◆ GIVEN RECORDS ◆
===============
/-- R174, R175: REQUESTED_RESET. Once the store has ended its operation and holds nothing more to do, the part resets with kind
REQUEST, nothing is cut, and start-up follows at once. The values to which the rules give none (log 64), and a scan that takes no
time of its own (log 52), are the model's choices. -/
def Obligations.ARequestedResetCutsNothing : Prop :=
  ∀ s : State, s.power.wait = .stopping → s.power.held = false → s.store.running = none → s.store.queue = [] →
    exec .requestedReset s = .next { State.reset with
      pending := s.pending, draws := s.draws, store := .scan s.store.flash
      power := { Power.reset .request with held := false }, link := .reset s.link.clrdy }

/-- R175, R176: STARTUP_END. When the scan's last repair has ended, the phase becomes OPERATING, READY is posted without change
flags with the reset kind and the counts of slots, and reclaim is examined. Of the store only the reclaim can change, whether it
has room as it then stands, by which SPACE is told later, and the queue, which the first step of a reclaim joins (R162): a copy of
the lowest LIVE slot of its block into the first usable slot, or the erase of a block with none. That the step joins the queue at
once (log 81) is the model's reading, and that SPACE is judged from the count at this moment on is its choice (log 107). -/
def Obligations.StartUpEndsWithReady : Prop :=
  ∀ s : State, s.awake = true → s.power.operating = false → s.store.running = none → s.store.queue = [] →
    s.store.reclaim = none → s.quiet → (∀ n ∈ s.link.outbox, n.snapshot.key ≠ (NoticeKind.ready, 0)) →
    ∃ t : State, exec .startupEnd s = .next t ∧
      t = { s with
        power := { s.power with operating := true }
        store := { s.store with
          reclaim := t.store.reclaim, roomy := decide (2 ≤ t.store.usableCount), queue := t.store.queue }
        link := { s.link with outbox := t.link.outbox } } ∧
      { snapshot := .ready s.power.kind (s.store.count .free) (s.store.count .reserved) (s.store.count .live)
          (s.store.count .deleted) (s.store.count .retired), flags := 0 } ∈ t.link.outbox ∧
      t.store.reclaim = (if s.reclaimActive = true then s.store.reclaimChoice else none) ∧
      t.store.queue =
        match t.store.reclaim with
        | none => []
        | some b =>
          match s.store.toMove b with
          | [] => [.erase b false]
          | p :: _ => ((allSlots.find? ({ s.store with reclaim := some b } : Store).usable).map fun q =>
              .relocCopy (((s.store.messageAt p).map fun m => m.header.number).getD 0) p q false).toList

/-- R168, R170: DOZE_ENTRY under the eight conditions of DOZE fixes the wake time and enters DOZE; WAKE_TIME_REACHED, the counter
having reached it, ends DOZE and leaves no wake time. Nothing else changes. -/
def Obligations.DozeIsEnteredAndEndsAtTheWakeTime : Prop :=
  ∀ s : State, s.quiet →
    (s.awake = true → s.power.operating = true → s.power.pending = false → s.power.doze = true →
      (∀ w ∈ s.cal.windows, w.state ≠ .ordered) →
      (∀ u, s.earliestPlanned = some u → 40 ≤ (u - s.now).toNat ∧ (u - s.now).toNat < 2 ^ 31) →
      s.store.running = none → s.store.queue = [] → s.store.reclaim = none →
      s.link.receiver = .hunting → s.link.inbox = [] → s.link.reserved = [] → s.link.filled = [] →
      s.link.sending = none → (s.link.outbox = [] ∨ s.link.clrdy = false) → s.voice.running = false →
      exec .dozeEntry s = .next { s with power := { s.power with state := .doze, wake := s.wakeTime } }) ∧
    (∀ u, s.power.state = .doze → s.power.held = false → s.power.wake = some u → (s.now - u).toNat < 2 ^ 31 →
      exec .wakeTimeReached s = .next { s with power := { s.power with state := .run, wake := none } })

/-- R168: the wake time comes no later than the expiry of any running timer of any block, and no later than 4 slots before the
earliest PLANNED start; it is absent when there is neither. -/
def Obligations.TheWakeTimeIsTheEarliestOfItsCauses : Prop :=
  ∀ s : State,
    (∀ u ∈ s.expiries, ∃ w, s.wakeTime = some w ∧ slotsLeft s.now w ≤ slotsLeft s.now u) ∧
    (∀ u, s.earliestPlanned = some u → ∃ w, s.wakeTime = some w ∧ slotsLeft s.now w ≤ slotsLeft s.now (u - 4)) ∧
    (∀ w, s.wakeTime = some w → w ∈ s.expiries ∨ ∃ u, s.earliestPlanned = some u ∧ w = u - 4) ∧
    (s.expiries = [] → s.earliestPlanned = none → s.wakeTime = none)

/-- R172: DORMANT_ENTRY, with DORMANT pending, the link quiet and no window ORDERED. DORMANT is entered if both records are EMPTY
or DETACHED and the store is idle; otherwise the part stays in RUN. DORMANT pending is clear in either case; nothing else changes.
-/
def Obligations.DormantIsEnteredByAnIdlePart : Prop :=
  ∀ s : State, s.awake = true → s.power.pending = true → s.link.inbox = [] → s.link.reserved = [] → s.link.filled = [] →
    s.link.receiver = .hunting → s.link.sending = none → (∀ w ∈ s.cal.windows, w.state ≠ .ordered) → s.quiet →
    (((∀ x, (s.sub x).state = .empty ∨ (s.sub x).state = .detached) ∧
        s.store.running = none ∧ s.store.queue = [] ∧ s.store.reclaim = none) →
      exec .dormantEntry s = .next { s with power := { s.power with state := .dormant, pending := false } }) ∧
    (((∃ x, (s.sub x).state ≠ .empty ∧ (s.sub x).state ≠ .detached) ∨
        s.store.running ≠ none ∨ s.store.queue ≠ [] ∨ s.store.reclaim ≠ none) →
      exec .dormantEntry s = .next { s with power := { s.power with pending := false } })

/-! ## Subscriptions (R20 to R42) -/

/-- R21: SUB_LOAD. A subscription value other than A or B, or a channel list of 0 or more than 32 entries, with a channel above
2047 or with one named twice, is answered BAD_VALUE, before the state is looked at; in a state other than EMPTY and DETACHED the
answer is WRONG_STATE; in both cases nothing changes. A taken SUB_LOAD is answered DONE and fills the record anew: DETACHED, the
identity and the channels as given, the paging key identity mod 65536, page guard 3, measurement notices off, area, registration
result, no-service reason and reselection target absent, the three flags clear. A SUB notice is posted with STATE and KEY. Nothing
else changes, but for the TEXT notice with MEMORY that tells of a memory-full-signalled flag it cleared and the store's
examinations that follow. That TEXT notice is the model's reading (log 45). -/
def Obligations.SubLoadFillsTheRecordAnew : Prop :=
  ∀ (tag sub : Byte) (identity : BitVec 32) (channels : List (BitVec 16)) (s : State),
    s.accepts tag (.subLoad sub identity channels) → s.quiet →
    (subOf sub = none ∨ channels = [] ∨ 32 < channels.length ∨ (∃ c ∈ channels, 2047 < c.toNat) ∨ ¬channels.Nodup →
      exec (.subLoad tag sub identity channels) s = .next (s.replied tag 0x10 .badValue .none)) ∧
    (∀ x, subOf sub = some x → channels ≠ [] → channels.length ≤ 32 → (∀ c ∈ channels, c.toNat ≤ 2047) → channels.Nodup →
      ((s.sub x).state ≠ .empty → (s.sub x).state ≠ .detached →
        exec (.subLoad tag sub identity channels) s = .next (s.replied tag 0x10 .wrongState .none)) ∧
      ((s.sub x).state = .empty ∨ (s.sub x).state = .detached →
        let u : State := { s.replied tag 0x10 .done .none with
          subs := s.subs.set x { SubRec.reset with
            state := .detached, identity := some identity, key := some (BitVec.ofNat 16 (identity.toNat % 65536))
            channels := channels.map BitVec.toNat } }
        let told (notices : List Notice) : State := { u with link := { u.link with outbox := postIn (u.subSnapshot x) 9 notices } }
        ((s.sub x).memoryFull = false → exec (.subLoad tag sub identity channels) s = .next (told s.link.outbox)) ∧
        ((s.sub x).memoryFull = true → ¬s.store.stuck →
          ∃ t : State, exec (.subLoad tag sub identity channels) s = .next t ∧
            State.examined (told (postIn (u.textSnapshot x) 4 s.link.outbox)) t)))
===============
◆ EXERCISE REQUIREMENTS ◆
Set down only the lines above that fall between the line holding "(subOf sub = none" and the line holding "0x10 .badValue .none)) ∧", inclusive, keeping each exact.

◆ EXERCISE RESULT ◆
    (subOf sub = none ∨ channels = [] ∨ 32 < channels.length ∨ (∃ c ∈ channels, 2047 < c.toNat) ∨ ¬channels.Nodup →
      exec (.subLoad tag sub identity channels) s = .next (s.replied tag 0x10 .badValue .none)) ∧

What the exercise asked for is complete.